Transfert de connaissances
« On peut bien sûr se moquer des idéalistes comme nous. Mais nous devons aussi atteindre une certaine efficacité pour que cela fonctionne », affirme Mike Curran. Chaque année, la petite exploitation accueille de nombreux visiteurs·euses pour des ateliers et des séminaires. Elle enregistre jusqu’à 4000 nuitées par an. « Près d’un quart des aliments servis à nos hôtes sont produits sur l’exploitation ; notre ferme nourrit donc d’autres personnes en plus de nous. Nous les mettons en contact avec l’agriculture, à une échelle certes plus petite, mais plus durable », ajoute-t-il.
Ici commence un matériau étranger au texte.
-- ==== Sys2Proof/Laws/State.lean ====
section
/-!
SUPPORT. One lemma per field per named update of the state: what the update writes, and that it leaves every other field
as it is. No later proof unfolds a record update.
-/

namespace Sys2Proof.Machine

/-- A fault SEQ raises is a raise that names the current command (R200). -/
@[simp] theorem State.raiseSeq_eq (s : State) (code : FaultCode) : s.raiseSeq code = s.raise code s.cur := rfl

/-- A fault HOST raises is a raise that names no command (R200). -/
@[simp] theorem State.raiseHost_eq (s : State) (code : FaultCode) : s.raiseHost code = s.raise code none := rfl

/-! ### State.raise -/

@[simp] theorem State.raise_busy (s : State) (code : FaultCode) (cmd : Option Instr) : (s.raise code cmd).busy = s.busy := rfl
@[simp] theorem State.raise_cur (s : State) (code : FaultCode) (cmd : Option Instr) : (s.raise code cmd).cur = s.cur := rfl
@[simp] theorem State.raise_ph (s : State) (code : FaultCode) (cmd : Option Instr) : (s.raise code cmd).ph = s.ph := rfl
@[simp] theorem State.raise_idx (s : State) (code : FaultCode) (cmd : Option Instr) : (s.raise code cmd).idx = s.idx := rfl
@[simp] theorem State.raise_textPos (s : State) (code : FaultCode) (cmd : Option Instr) : (s.raise code cmd).textPos = s.textPos := rfl
@[simp] theorem State.raise_kIdx (s : State) (code : FaultCode) (cmd : Option Instr) : (s.raise code cmd).kIdx = s.kIdx := rfl
@[simp] theorem State.raise_fault (s : State) (code : FaultCode) (cmd : Option Instr) : (s.raise code cmd).fault = some ⟨code, cmd⟩ := rfl
@[simp] theorem State.raise_sadd (s : State) (code : FaultCode) (cmd : Option Instr) : (s.raise code cmd).sadd = s.sadd := rfl
@[simp] theorem State.raise_dir (s : State) (code : FaultCode) (cmd : Option Instr) : (s.raise code cmd).dir = s.dir := rfl
@[simp] theorem State.raise_nbytes (s : State) (code : FaultCode) (cmd : Option Instr) : (s.raise code cmd).nbytes = s.nbytes := rfl
@[simp] theorem State.raise_start (s : State) (code : FaultCode) (cmd : Option Instr) : (s.raise code cmd).start = s.start := rfl
@[simp] theorem State.raise_stop (s : State) (code : FaultCode) (cmd : Option Instr) : (s.raise code cmd).stop = s.stop := rfl
@[simp] theorem State.raise_txrdy (s : State) (code : FaultCode) (cmd : Option Instr) : (s.raise code cmd).txrdy = s.txrdy := rfl
@[simp] theorem State.raise_rxrdy (s : State) (code : FaultCode) (cmd : Option Instr) : (s.raise code cmd).rxrdy = s.rxrdy := rfl
@[simp] theorem State.raise_tc (s : State) (code : FaultCode) (cmd : Option Instr) : (s.raise code cmd).tc = s.tc := rfl
@[simp] theorem State.raise_txd (s : State) (code : FaultCode) (cmd : Option Instr) : (s.raise code cmd).txd = s.txd := rfl
@[simp] theorem State.raise_rxd (s : State) (code : FaultCode) (cmd : Option Instr) : (s.raise code cmd).rxd = s.rxd := rfl
@[simp] theorem State.raise_pe (s : State) (code : FaultCode) (cmd : Option Instr) : (s.raise code cmd).pe = s.pe := rfl
@[simp] theorem State.raise_busact (s : State) (code : FaultCode) (cmd : Option Instr) : (s.raise code cmd).busact = s.busact := rfl
@[simp] theorem State.raise_cnt (s : State) (code : FaultCode) (cmd : Option Instr) : (s.raise code cmd).cnt = s.cnt := rfl
@[simp] theorem State.raise_pbuf (s : State) (code : FaultCode) (cmd : Option Instr) : (s.raise code cmd).pbuf = s.pbuf := rfl
@[simp] theorem State.raise_res (s : State) (code : FaultCode) (cmd : Option Instr) : (s.raise code cmd).res = s.res := rfl
@[simp] theorem State.raise_str (s : State) (code : FaultCode) (cmd : Option Instr) : (s.raise code cmd).str = s.str := rfl
@[simp] theorem State.raise_uEn (s : State) (code : FaultCode) (cmd : Option Instr) : (s.raise code cmd).uEn = s.uEn := rfl
@[simp] theorem State.raise_brr (s : State) (code : FaultCode) (cmd : Option Instr) : (s.raise code cmd).brr = s.brr := rfl
@[simp] theorem State.raise_uTxrdy (s : State) (code : FaultCode) (cmd : Option Instr) : (s.raise code cmd).uTxrdy = s.uTxrdy := rfl
@[simp] theorem State.raise_uTc (s : State) (code : FaultCode) (cmd : Option Instr) : (s.raise code cmd).uTc = s.uTc := rfl
@[simp] theorem State.raise_uStage (s : State) (code : FaultCode) (cmd : Option Instr) : (s.raise code cmd).uStage = s.uStage := rfl
@[simp] theorem State.raise_dbuf (s : State) (code : FaultCode) (cmd : Option Instr) : (s.raise code cmd).dbuf = s.dbuf := rfl
@[simp] theorem State.raise_tmem (s : State) (code : FaultCode) (cmd : Option Instr) : (s.raise code cmd).tmem = s.tmem := rfl
@[simp] theorem State.raise_busTrace (s : State) (code : FaultCode) (cmd : Option Instr) : (s.raise code cmd).busTrace = s.busTrace := rfl
@[simp] theorem State.raise_lineTrace (s : State) (code : FaultCode) (cmd : Option Instr) : (s.raise code cmd).lineTrace = s.lineTrace := rfl
@[simp] theorem State.raise_host (s : State) (code : FaultCode) (cmd : Option Instr) : (s.raise code cmd).host = s.host := rfl
@[simp] theorem State.raise_hostReads (s : State) (code : FaultCode) (cmd : Option Instr) : (s.raise code cmd).hostReads = s.hostReads := rfl
@[simp] theorem State.raise_config (s : State) (code : FaultCode) (cmd : Option Instr) : (s.raise code cmd).config = s.config := rfl
@[simp] theorem State.raise_sched (s : State) (code : FaultCode) (cmd : Option Instr) : (s.raise code cmd).sched = s.sched := rfl
@[simp] theorem State.raise_tick (s : State) (code : FaultCode) (cmd : Option Instr) : (s.raise code cmd).tick = s.tick := rfl
@[simp] theorem State.raise_draws (s : State) (code : FaultCode) (cmd : Option Instr) : (s.raise code cmd).draws = s.draws := rfl
@[simp] theorem State.raise_drawCount (s : State) (code : FaultCode) (cmd : Option Instr) : (s.raise code cmd).drawCount = s.drawCount := rfl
Ambassadeur de l’agriculture
Les réalités sont aujourd’hui très divergentes au sein de la population, explique Anton Küchler d’après son expérience de petit paysan et d’hôte. La consommation est souvent considérée indépendamment de la production. Leur approche de l’au-to-approvisionnement est donc plus diverse : « Nous voulons offrir aux gens la possibilité d’acquérir de l’expérience pratique en agricul ture », explique-t-il. « Toutes les personnes qui passent chez nous repartent avec quelque chose : le rapport à l’approvisionnement et les coulisses de la production alimentaire », ajoute Mike Curran. Une exploitation de petite taille est justement idéale pour ce type d’expérience. Elle peut aussi plus facilement tester de nouvelles idées et prendre des risques.
Anton Küchler, agriculteur autosuffisant« La valeur de notre ferme réside dans sa diversité. »
Anton Küchler explique avec conviction : « La valeur de notre ferme réside dans la diversité qu’elle apporte dans le paysage suisse : d’une part, en raison des structures écologiques variées en présence ; d’autre part, parce que les entreprises agricoles exploitées à titre accessoire fonctionnent souvent selon des modèles économiques et des modes de vie différents des exploitations à plein temps. »
Une agriculture robuste en temps de crise
A Balmeggberg, des techniques comme la permaculture ou l’agroforesterie, qui gagnent en importance aussi dans l’agriculture productrice, sont monnaie courante depuis longtemps déjà. Ainsi, les expériences des fermes dites « marginales » pourraient servir plus tard aux exploitations plus grandes.
« Alors que la recherche doit réfléchir à la technologie et au rendement, nous pouvons ici simplement nous lancer »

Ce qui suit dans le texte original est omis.